The title says it all, I'd like to make some animated GIFs and would like to be pointed in the right direction programwise.

I run WinXP.


----------



## Randy (Dec 22, 2008)

Hmmm... wish I could help you with that.

Myself, I use Ulead Gif Animator 5 and it works fine. The only thing is that it hasn't been updated in ages because it's been d/l'd a million times over again (r*pidsh*re, and the like)... so I believe Ulead abandoned it for the most part.

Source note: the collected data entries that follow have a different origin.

-- ==== Sys2Proof/Machine/Ops.lean ====
section
/-! DEFINITION. The named operations every family shares: notices and MSI-X, black-box
reports, host memory, waking and idle timers, mailbox answers. -/

namespace Sys2Proof.Machine

/-- Host memory written from `a`: nothing goes out until the host enables bus mastering (04 Table 4.10). -/
def State.hostWrite (s : State) (a : Nat) (bs : List Byte) : State :=
  if s.host.busMaster then { s with host.mem := s.host.mem.writeN a bs } else s

/-- The MSI-X message of a vector (04 R155): sent when enabled and unmasked, else held as a pending bit;
none while MSI-X is disabled. In D3hot the function issues no request, so the message stays pending. -/
def State.msixSend (s : State) (v : Nat) : State :=
  if !s.host.msixOn then s
  else
    let e := (Map.get s.host.msix v).getD {}
    if s.host.msixFnMask || e.masked || s.host.d3hot || !s.host.busMaster then
      if s.host.msixPending.contains v then s
      else { s with host.msixPending := s.host.msixPending ++ [v] }
    else (s.hostWrite e.addr (leBytes 4 e.data)).pulse Ev.msixMessages

/-- Messages whose pending bit is set and that can go out now are sent; while MSI-X is disabled none is (04 R155). -/
def State.msixFlush (s : State) : State :=
  if !s.host.msixOn then s
  else
    let vs := s.host.msixPending
    vs.foldl (fun s v => s.msixSend v) { s with host.msixPending := [] }

/-- A notice is written at NT_HEAD, NT_HEAD advances and vector 0 is sent; a non-fatal notice needs
fewer than 56 unread entries, a fatal one fewer than 63, or it is dropped and counted (04 R151, R152).
With the link in L2 WAKE_N is asserted (R163). -/
def State.notice (s : State) (n : Notice) : State :=
  let limit := if n.sev = 2 then 63 else 56
  let s := if s.reg .LINK_STATE = 5 then { s with host.wakeN := true } else s
  if s.unread < limit then
    let h := s.reg .NT_HEAD
    (({ s with host.notices := Map.put s.host.notices h n }).set .NT_HEAD (h + 1)).msixSend 0
  else (s.bump .NT_LOST).pulse Ev.noticesLost

/-- A notice that Tchimi posts: its DRAIN goes before it (14 R633). -/
def State.noticeDrained (s : State) (n : Notice) : State := s.drainFirst.notice n

/-- NT_DATA and record data bytes 0-15 (17 R725). -/
def data16 (obj val second : Nat) : Nat :=
  obj % 2 ^ 32 + (val % 2 ^ 32) * 2 ^ 32 + (second % 2 ^ 64) * 2 ^ 64

/-- The 32 data bytes of a record: object, values, and each block's state as its page would read; a block that is powered
down gives its rest value, and the sled then the position RETAIN holds (17 R725). The spindle, the servo and the channel
are off below Run, the cores and the drive die below Doze (03 Table 3.3). -/
def State.recordData (s : State) (obj val second : Nat) : Nat :=
  let up := s.pw.mode == .run && !s.pw.railFault
  let core := up || (s.pw.mode == .doze && !s.pw.railFault)
  let b (n : RegName) (rest : Nat) := if up then s.reg n else rest
  let sled := if core then (if s.on .SL_POS_VALID then s.reg .SLED_POS else 0)
    else if s.on .RETAIN_VALID then s.reg .RETAIN_POS else 0
  leNat (leBytes 16 (data16 obj val second) ++ leBytes 1 s.pw.mode.code
    ++ leBytes 1 (b .SP_STATE 0) ++ leBytes 1 (b .SV_STATE 0) ++ leBytes 1 (s.reg .LD_STATE)
    ++ leBytes 1 (b .SV_LAYER 0xFF) ++ leBytes 1 (if core then s.calState else 0) ++ leBytes 2 (s.reg .TEMP_NOW_DC)
    ++ leBytes 4 sled)

/-- A record as an agent hands it to the warden (17 R736, R737): no sequence yet. -/
def State.record (s : State) (code source data : Nat) (injected : Bool) : BbRecord :=
  { seq := 0, time := s.now, code := code, source := source, sev := severity code,
    flags := b2n s.coarse + 2 * b2n (s.on .TIME_UNSET) + 8 * b2n injected,
    boot := s.reg .BOOTS, data := data }

/-- A record joins the queue to the warden (17 R738): the last 4 of its 32 entries are for fatal records;
a fatal record that finds none free stalls its agent; another is dropped and counted, its notice posted
with NT_SEQ 0 by the agent itself, which no command's core writes go before (14 R633; log entry 138). -/
def State.queueRecord (s : State) (r : BbRecord) : State :=
  if r.sev = 2 then
    if s.bb.queue.length < 32 then { s with bb.queue := s.bb.queue ++ [r] }
    else { s with bb.stalled := s.bb.stalled ++ [r] }
  else if s.bb.queue.length < 28 then { s with bb.queue := s.bb.queue ++ [r] }
  else
    let s := (s.bump .BB_DROPPED).pulse Ev.bbDropped
    if Code.noticed.contains r.code then
      s.notice { code := r.code, sev := r.sev, seq := 0, time := r.time, data := r.data % 2 ^ 128 }
    else s

/-- A code is reported (17 R723-R726, R854): a fatal one sets FATAL, and DS_FATAL_CODE if it is the first
(04 R173); one with B among its reporters queues a record, whose notice follows it (R737). -/
def State.reportFull (s : State) (code data source : Nat) (injected : Bool := false) : State :=
  let s := if severity code = 2 ∧ s.on .FATAL = false then
      (s.set .FATAL 1).set .DS_FATAL_CODE code else s
  if Code.recorded.contains code then
    s.queueRecord (s.record code (if source ≠ 0x11 ∧ s.agentDown source = true then 14 else source)
      data injected)
  else s

/-- A code is reported with its object, value and second value, by the agent of Table 17.2a. -/
def State.report (s : State) (code : Nat) (obj : Nat := 0xFFFFFFFF) (val : Nat := 0)
    (second : Nat := 0) : State :=
  s.reportFull code (s.recordData obj val second) (s.sourceOf code)

/-- A code is reported by the boot ROM (17 R854). -/
def State.reportBoot (s : State) (code : Nat) (obj : Nat := 0xFFFFFFFF) (val : Nat := 0) : State :=
  s.reportFull code (s.recordData obj val 0) 0x11

/-- Idle timers restart at zero (03 R97, R108). -/
def State.restartIdle (s : State) : State :=
  { s with pw.idleFrom := s.clock, pw.hibTried := false }

/-- The response to the command in a mailbox slot is ready (04 R139); MB_COMPLETE publishes it. -/
def State.answer (s : State) (slot : Nat) (r : MbResp) : State :=
  { s with host.slots := s.host.slots.modify slot fun m => { m with resp := some r } }

/-- 24 result bytes with `bs` from byte 8 (06 R235). -/
def result8 (bs : List Byte) : List Byte := bytesAt (List.replicate 8 0 ++ bs) 0 24

/-- A success with result bytes from byte 8 and data. -/
def okResp (bs : List Byte := []) (data : List Byte := []) : MbResp :=
  { status := St.success, result := result8 bs, data := data }

/-- A failure with its detail in bytes 4-7 (06 R235). -/
def failResp (status detail : Nat) : MbResp :=
  { status := status, result := bytesAt (leBytes 4 0 ++ leBytes 4 detail) 0 24, data := [] }

/-- A state entry ends before its commit point (03 R106, R857): the device stays in the state it has
reached, POWER completes with SUCCESS and that state in byte 8 (06 R244, R246), the idle timers restart
(R108). In Nap an exit to Run that was part of the entry ends too (R857). -/
def State.cancelEntry (s : State) : State :=
  match s.pw.entry with
  | none => s
  | some e =>
    let own := s.pw.mode == PowerMode.nap && e.burst
    let s := { s with pw.entry := none, pw.waking := if own then none else s.pw.waking }
    let s := (s.set .ENTRY_BUSY 0).restartIdle.pulse Ev.entriesCancelled
    match e.cmd, e.answered with
    | some slot, none => s.answer slot (okResp (leBytes 1 s.pw.mode.code))
    | _, _ => s

/-- The exit to Run begins: WAKE_CAUSE and WAKE_FROM are set (03 R107, Table 3.7). In Hibernate with PFAIL_N asserted
it waits for the release (20 R843). -/
def State.beginWake (s : State) (cause : Nat) : State :=
  match s.pw.mode with
  | .doze | .nap | .hibernate =>
    if s.pw.waking.isSome then s
    else if s.pw.mode == .hibernate && s.pw.pfail.isSome then
      { s with pw.wakeLater := s.pw.wakeLater.or (some cause) }
    else
      let s := { s with pw.waking := some s.pw.mode }
      ((s.set .WAKE_CAUSE cause).set .WAKE_FROM s.pw.mode.code).pulse Ev.wakes
  | _ => s

/-- A wake source fires (04 R163; 03 R109): enabled, it asserts WAKE_N while the link is in L2; disabled, it is recorded
in WAKE_PENDING below Run. -/
def State.sourceFires (s : State) (cause : Nat) : State :=
  if s.wakeEnabled cause then
    if s.reg .LINK_STATE = 5 then { s with host.wakeN := true } else s
  else match s.pw.mode with
    | .doze | .nap | .hibernate => s.set .WAKE_PENDING (s.reg .WAKE_PENDING ||| 2 ^ cause)
    | _ => s

/-- A wake source fires (03 R109, R110): below Run, enabled or a host write, it wakes. -/
def State.wakeOn (s : State) (cause : Nat) (hostWrite : Bool := false) : State :=
  let t := s.sourceFires cause
  if s.wakeEnabled cause || hostWrite then t.beginWake cause else t

/-- A command, trigger or wake arrives (03 R106, R107): it cancels a state entry in progress, unless it is a disabled
source of Table 3.5 that is neither a host write (R110) nor a trigger. Where the device then stands in Nap, or no entry
was in progress, it is a wake. In Doze a command is served as the device stands; a trigger, whose burst needs Run, wakes
(DEDUCED, log entry 128). -/
def State.arrive (s : State) (cause : Nat) (hostWrite : Bool := false) : State :=
  match s.pw.entry with
  | none => s.wakeOn cause hostWrite
  | some _ =>
    if !(s.wakeEnabled cause || hostWrite || cause == 7) then s.sourceFires cause
    else
      let s := s.cancelEntry
      if s.pw.mode = .nap ∨ cause = 7 then s.wakeOn cause hostWrite else s.sourceFires cause

/-- A port record or tally event restarts the idle timers and so cancels an entry (03 R97, R106): the device returns to
Doze, or in Nap it wakes (Table 3.5). In Doze a port's record is taken without leaving Doze (Table 3.5 "Always, as
records"); a tally event that cancelled no entry wakes. -/
def State.activity (s : State) (cause : Nat) : State :=
  let cancelled := s.pw.entry.isSome
  let s := s.cancelEntry.restartIdle
  if s.pw.mode = .nap ∨ (cause ≠ 4 ∧ cancelled = false) then s.wakeOn cause
  else if cause = 4 then s else s.sourceFires cause

/-- HEALTH_LEVEL follows the state; each change is reported (16 R717). -/
def State.updateHealth (s : State) : State :=
  let h := s.healthNow
  if h = s.reg .HEALTH_LEVEL then s else (s.set .HEALTH_LEVEL h).report Code.healthChange h

/-- The row of 15 Table 15.2 whose structure a macro belongs to (16 Table 16.2): core-local memory counts as its
data row. -/
def macroRow (m : Nat) : Nat :=
  if m < 32 then 0 else if m < 64 then 3 else if m < 80 then 5 else if m < 88 then 6 else if m < 92 then 7 else 2

/-- A parity error in the structure of a row of 15 Table 15.2 (R647): counted; where the refetched bytes equal those
that raised it, a check-bit suspect is recorded (R648). It uses up a flip an injection left there (16 Table 16.4). -/
def State.parityMet (s : State) (row : Nat) (same : Bool) : State :=
  let t : State := { s with st.flips := s.st.flips.eraseP fun (f : Nat × Nat × Bool × Nat) => macroRow f.1 == row }
  let t := (((t.bump .PAR_ERRORS).add .PAR_ERR row 1).pulse Ev.parityErrors).report Code.parityRecovered row
  if same then ((t.bump .CHECKBIT_SUSPECT).pulse Ev.checkbitSuspects).report Code.checkbitSuspect row else t

/-- The disc leaves service (01 R45, 17 R726): the cause's code first, then 0x1141 with it as object. -/
def State.reportDiscOut (s : State) (code : Nat) (obj : Nat := 0xFFFFFFFF) (val : Nat := 0) : State :=
  let s := s.report code obj val
  (((s.set .DISC_SERVICE 3).set .OOS_CODE code).report Code.discOutOfService code).updateHealth

end Sys2Proof.Machine
end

Old as it may be, however, I've never run into a single problem getting it to do what I want. You can track down a copy online for... um... cheap-ish if you keep your eye open.


----------



## sami (Dec 29, 2008)

hmm. not sure. See if GIMP has that ability. GIMP is an open source version of Photoshop, but I don't know if it includes an ImageReady counterpart as well. I *think* I made an anigif using Irfanview back in the day, but I can't remember. I highly recommend using Irfanview as your default imageviewer in Windows.


----------



## twiztedchild (Jan 4, 2009)

sami said:


> hmm. not sure. See if GIMP has that ability. GIMP is an open source version of Photoshop, but I don't know if it includes an ImageReady counterpart as well. I *think* I made an anigif using Irfanview back in the day, but I can't remember. I highly recommend using Irfanview as your default imageviewer in Windows.



so Photoshop's ImageReady is a .gif animater?


----------



## Pauly (Jan 4, 2009)

I use ImageReady.


----------



## sami (Jan 5, 2009)

yup, that's what I use to animate gifs.


----------